» WHAT TO DO: Starting at the line below holding "def Obligations.DefaultWindowThreeForms : Prop" and stopping at the line holding "decode 0x00000003 = .ok .confuse", print every line exactly, both ends included, and leave the rest out.
** RECORDS TO USE follows **
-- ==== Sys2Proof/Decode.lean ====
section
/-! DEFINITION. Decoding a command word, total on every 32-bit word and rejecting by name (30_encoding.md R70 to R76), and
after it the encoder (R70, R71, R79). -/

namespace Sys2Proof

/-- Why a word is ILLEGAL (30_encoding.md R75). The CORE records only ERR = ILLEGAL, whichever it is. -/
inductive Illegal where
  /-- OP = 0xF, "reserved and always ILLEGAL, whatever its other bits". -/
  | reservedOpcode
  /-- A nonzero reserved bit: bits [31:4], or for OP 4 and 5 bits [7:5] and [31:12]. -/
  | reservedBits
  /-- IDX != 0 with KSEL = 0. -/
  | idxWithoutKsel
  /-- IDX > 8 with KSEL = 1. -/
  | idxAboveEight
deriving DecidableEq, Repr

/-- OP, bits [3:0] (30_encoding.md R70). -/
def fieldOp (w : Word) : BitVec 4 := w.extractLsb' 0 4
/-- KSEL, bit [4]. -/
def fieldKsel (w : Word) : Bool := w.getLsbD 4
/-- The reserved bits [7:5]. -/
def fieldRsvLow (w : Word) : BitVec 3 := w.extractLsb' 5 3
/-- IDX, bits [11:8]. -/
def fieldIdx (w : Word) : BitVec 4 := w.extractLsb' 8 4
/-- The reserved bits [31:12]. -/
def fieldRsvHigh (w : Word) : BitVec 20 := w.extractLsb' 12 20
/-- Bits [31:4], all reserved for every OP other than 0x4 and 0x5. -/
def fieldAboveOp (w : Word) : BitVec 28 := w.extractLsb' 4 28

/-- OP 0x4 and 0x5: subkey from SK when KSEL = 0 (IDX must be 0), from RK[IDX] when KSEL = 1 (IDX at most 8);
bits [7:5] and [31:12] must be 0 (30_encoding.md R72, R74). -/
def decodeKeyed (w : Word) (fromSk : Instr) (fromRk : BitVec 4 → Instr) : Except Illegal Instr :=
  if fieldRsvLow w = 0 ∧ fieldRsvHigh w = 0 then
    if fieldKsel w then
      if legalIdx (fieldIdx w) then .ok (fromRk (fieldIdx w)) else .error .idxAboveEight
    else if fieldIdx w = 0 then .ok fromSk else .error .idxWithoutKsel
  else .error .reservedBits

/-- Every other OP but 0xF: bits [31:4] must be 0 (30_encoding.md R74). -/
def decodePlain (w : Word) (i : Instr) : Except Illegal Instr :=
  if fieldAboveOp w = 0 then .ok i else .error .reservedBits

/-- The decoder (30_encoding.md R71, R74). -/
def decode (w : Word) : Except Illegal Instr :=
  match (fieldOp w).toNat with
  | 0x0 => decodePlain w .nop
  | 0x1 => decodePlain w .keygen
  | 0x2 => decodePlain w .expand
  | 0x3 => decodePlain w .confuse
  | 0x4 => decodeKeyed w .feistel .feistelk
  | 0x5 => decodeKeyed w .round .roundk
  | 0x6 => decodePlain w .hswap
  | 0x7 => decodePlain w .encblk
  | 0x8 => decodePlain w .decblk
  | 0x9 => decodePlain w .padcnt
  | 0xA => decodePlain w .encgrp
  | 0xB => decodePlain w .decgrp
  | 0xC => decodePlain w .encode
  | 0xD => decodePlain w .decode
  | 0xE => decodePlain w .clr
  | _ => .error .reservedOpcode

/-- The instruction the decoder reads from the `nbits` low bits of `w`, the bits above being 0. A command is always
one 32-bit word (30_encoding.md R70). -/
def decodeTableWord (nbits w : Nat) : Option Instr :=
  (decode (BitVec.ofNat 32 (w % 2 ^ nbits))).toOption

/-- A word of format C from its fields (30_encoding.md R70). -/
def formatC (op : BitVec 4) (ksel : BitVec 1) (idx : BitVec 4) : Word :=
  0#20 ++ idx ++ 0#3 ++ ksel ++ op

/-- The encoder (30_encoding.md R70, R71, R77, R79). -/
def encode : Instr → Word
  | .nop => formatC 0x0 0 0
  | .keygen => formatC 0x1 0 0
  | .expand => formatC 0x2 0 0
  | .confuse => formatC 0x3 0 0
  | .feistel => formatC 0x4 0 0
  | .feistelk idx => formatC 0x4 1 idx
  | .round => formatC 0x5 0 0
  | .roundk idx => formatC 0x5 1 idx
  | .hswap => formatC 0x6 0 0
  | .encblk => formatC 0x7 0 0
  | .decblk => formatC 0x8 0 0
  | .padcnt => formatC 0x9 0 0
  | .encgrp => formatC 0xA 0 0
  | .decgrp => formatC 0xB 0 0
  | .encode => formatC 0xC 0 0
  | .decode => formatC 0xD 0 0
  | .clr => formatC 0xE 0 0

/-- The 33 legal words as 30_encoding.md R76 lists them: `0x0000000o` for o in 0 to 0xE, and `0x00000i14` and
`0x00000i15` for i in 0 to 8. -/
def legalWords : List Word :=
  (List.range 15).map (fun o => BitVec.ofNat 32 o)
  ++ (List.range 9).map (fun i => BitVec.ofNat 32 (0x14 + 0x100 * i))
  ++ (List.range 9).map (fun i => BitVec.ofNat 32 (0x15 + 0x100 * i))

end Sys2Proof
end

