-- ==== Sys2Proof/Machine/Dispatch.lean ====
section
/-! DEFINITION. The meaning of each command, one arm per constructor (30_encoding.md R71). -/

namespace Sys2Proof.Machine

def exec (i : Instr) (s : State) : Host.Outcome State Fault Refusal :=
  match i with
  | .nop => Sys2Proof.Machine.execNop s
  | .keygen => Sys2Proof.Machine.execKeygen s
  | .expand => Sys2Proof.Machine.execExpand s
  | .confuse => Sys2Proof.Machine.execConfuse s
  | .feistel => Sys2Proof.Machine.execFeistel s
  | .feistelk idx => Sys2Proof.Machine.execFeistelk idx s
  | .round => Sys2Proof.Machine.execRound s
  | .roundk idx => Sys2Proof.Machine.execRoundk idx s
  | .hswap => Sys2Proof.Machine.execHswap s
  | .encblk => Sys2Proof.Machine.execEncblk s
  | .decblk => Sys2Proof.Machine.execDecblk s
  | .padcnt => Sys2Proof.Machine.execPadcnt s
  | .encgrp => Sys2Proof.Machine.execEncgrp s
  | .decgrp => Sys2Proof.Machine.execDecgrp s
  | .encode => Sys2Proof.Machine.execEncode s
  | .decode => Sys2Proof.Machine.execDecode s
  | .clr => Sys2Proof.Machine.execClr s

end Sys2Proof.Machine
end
** End of RECORDS TO USE **
** RECORDS TO USE follows **
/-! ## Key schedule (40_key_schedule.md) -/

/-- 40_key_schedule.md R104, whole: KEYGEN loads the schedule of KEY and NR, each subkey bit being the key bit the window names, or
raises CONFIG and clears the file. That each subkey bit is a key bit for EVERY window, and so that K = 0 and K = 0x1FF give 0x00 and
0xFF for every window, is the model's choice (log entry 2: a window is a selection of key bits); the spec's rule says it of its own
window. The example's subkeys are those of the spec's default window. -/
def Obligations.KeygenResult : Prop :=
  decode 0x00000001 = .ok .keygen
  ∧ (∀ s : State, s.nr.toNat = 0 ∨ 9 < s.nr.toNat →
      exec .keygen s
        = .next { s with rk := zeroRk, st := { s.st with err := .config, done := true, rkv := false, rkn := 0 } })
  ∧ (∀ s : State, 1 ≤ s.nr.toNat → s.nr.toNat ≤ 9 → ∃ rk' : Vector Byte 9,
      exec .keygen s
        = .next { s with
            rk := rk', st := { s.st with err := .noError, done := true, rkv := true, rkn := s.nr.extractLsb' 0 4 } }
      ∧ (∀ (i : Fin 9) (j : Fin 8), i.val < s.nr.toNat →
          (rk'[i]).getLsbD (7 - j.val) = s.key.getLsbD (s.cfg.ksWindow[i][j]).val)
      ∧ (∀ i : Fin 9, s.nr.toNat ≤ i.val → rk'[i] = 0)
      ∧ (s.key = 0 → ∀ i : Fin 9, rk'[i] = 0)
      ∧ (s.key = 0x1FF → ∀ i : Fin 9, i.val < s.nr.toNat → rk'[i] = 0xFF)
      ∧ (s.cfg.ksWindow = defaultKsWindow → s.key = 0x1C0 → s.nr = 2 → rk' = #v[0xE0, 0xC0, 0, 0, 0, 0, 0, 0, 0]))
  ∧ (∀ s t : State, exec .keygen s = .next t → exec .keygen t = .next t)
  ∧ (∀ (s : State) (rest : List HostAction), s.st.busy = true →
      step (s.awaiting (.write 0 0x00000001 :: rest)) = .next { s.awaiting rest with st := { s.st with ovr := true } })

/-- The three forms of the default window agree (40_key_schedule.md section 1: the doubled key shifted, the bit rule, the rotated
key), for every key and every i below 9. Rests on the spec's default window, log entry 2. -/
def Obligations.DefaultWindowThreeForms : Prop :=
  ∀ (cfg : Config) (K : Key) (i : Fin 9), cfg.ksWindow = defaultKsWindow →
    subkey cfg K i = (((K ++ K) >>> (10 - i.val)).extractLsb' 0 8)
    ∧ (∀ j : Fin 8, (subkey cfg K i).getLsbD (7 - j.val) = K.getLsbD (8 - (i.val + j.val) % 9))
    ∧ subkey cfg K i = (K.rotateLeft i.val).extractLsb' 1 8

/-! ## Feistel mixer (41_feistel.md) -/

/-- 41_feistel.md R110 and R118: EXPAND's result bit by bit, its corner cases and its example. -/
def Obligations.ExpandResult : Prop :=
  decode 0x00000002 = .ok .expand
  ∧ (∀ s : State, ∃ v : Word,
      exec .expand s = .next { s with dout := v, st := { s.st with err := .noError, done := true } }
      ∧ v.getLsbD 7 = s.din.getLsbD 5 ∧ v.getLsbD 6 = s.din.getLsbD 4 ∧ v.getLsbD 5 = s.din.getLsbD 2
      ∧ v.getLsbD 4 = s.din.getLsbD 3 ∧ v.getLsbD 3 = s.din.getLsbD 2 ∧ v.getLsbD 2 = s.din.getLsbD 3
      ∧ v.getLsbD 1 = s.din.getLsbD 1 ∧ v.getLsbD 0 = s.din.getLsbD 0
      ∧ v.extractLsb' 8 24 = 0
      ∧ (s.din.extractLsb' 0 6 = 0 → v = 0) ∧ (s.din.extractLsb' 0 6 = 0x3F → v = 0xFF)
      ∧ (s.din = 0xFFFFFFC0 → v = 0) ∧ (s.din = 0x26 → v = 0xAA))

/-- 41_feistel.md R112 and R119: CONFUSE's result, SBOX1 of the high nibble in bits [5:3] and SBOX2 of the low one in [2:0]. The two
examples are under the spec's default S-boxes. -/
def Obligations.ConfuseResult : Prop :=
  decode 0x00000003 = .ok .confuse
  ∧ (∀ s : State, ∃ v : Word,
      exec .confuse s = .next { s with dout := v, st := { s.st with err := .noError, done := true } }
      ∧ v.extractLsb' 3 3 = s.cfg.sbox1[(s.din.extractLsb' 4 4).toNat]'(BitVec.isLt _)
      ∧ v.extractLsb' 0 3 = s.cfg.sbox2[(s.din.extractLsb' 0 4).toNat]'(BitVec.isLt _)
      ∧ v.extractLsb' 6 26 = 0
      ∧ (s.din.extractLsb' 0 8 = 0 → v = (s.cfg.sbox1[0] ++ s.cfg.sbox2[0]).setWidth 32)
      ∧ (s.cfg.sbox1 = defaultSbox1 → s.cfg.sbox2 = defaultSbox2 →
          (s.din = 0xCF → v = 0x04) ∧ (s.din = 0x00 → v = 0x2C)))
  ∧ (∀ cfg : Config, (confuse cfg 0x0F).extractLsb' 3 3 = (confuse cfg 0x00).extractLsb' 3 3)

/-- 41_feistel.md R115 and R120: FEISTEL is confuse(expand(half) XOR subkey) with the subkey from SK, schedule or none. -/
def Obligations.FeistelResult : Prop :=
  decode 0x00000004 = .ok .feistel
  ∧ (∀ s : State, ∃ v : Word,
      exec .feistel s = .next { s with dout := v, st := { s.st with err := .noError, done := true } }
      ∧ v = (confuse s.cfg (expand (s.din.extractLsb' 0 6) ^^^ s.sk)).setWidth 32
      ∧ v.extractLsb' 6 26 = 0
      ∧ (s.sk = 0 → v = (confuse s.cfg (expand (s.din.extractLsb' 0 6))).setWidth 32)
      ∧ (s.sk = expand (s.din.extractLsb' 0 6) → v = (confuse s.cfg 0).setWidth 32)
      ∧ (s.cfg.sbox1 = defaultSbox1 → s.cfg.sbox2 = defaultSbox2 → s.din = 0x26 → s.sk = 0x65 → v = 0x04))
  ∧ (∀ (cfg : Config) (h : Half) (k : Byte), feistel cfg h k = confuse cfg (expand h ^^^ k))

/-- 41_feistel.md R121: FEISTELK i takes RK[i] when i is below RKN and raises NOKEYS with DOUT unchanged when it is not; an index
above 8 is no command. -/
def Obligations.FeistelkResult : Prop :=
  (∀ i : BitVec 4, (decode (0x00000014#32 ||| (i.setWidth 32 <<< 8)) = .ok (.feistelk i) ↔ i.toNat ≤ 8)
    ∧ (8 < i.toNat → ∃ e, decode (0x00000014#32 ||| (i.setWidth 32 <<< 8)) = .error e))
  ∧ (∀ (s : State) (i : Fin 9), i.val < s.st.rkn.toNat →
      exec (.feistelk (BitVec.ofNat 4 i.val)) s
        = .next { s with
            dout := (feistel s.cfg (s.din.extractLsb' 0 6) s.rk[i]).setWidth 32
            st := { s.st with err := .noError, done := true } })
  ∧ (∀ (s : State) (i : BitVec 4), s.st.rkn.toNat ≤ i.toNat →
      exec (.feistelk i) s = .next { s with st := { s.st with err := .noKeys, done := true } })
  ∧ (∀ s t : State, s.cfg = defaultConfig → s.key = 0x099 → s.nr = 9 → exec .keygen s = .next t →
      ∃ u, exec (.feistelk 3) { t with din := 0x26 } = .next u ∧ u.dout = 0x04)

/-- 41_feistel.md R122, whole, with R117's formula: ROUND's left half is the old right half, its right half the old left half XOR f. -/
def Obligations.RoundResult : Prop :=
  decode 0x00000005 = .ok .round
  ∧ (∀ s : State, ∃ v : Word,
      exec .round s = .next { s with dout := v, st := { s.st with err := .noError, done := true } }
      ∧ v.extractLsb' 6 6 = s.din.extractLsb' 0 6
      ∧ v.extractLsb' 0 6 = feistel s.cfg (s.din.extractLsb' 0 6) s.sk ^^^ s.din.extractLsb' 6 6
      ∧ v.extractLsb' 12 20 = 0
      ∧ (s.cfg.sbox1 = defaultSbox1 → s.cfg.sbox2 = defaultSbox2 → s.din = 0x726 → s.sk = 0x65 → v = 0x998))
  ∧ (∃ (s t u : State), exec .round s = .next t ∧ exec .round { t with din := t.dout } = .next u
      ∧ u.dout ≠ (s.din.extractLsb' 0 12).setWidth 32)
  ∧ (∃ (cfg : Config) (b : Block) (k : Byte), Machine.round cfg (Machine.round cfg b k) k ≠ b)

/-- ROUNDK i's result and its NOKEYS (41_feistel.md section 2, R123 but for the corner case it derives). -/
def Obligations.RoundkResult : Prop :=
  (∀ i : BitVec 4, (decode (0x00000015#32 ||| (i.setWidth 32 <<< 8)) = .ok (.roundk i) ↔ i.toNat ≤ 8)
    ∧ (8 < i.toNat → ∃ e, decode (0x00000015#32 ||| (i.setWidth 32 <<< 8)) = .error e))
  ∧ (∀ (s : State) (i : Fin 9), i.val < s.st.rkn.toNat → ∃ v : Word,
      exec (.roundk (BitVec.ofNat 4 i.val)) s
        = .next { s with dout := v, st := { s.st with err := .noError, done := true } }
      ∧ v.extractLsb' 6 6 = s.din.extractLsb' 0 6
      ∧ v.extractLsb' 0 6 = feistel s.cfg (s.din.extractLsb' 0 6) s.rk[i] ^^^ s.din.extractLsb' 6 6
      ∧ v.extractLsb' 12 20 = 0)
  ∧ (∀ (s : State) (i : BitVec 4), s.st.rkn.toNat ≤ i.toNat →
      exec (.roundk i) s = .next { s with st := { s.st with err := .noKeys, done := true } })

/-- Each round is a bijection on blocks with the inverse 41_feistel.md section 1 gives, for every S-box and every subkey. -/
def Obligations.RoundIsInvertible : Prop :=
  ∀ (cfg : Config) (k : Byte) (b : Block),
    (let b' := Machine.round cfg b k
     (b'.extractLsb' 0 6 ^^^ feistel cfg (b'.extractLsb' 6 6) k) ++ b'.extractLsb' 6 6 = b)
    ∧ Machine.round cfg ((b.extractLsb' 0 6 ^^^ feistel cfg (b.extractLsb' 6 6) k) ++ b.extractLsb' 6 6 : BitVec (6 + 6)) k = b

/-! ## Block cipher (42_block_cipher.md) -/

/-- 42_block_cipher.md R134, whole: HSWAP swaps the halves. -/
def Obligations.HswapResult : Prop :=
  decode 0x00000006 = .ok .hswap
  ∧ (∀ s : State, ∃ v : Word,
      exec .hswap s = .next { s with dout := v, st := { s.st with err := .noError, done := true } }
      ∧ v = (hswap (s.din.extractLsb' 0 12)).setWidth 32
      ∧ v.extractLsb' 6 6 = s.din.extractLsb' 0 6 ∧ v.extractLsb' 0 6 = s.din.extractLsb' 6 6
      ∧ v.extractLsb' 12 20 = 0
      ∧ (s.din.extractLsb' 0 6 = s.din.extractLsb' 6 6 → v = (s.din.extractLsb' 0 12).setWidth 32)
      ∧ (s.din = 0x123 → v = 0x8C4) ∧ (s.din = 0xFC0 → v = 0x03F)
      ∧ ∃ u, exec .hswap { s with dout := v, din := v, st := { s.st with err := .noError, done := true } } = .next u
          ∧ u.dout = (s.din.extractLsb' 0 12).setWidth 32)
** End of RECORDS TO USE **
** RECORDS TO USE follows **
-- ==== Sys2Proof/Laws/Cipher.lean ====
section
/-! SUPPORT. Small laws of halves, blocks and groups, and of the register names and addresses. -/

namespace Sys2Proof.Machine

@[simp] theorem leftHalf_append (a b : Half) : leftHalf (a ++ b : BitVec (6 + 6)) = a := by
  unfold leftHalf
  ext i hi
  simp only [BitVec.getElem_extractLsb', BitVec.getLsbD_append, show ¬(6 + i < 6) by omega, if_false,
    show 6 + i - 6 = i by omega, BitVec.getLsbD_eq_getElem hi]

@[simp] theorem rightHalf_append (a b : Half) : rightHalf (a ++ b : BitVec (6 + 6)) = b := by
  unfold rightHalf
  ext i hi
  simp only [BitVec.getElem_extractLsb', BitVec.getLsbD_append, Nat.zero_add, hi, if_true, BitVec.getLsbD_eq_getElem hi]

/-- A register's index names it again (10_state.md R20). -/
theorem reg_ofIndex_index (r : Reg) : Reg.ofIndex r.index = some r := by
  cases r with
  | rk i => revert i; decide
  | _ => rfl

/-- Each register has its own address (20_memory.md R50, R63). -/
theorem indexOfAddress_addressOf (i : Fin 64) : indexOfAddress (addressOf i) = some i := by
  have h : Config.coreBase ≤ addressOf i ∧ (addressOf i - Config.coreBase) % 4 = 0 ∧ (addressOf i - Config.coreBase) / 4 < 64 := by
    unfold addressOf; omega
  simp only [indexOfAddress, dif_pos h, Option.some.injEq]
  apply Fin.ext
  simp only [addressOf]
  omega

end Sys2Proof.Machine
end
** End of RECORDS TO USE **
» TASK SOLUTION:
def Obligations.DefaultWindowThreeForms : Prop :=
  ∀ (cfg : Config) (K : Key) (i : Fin 9), cfg.ksWindow = defaultKsWindow →
    subkey cfg K i = (((K ++ K) >>> (10 - i.val)).extractLsb' 0 8)
    ∧ (∀ j : Fin 8, (subkey cfg K i).getLsbD (7 - j.val) = K.getLsbD (8 - (i.val + j.val) % 9))
    ∧ subkey cfg K i = (K.rotateLeft i.val).extractLsb' 1 8

/-! ## Feistel mixer (41_feistel.md) -/

/-- 41_feistel.md R110 and R118: EXPAND's result bit by bit, its corner cases and its example. -/
def Obligations.ExpandResult : Prop :=
  decode 0x00000002 = .ok .expand
  ∧ (∀ s : State, ∃ v : Word,
      exec .expand s = .next { s with dout := v, st := { s.st with err := .noError, done := true } }
      ∧ v.getLsbD 7 = s.din.getLsbD 5 ∧ v.getLsbD 6 = s.din.getLsbD 4 ∧ v.getLsbD 5 = s.din.getLsbD 2
      ∧ v.getLsbD 4 = s.din.getLsbD 3 ∧ v.getLsbD 3 = s.din.getLsbD 2 ∧ v.getLsbD 2 = s.din.getLsbD 3
      ∧ v.getLsbD 1 = s.din.getLsbD 1 ∧ v.getLsbD 0 = s.din.getLsbD 0
      ∧ v.extractLsb' 8 24 = 0
      ∧ (s.din.extractLsb' 0 6 = 0 → v = 0) ∧ (s.din.extractLsb' 0 6 = 0x3F → v = 0xFF)
      ∧ (s.din = 0xFFFFFFC0 → v = 0) ∧ (s.din = 0x26 → v = 0xAA))

/-- 41_feistel.md R112 and R119: CONFUSE's result, SBOX1 of the high nibble in bits [5:3] and SBOX2 of the low one in [2:0]. The two
examples are under the spec's default S-boxes. -/
def Obligations.ConfuseResult : Prop :=
  decode 0x00000003 = .ok .confuse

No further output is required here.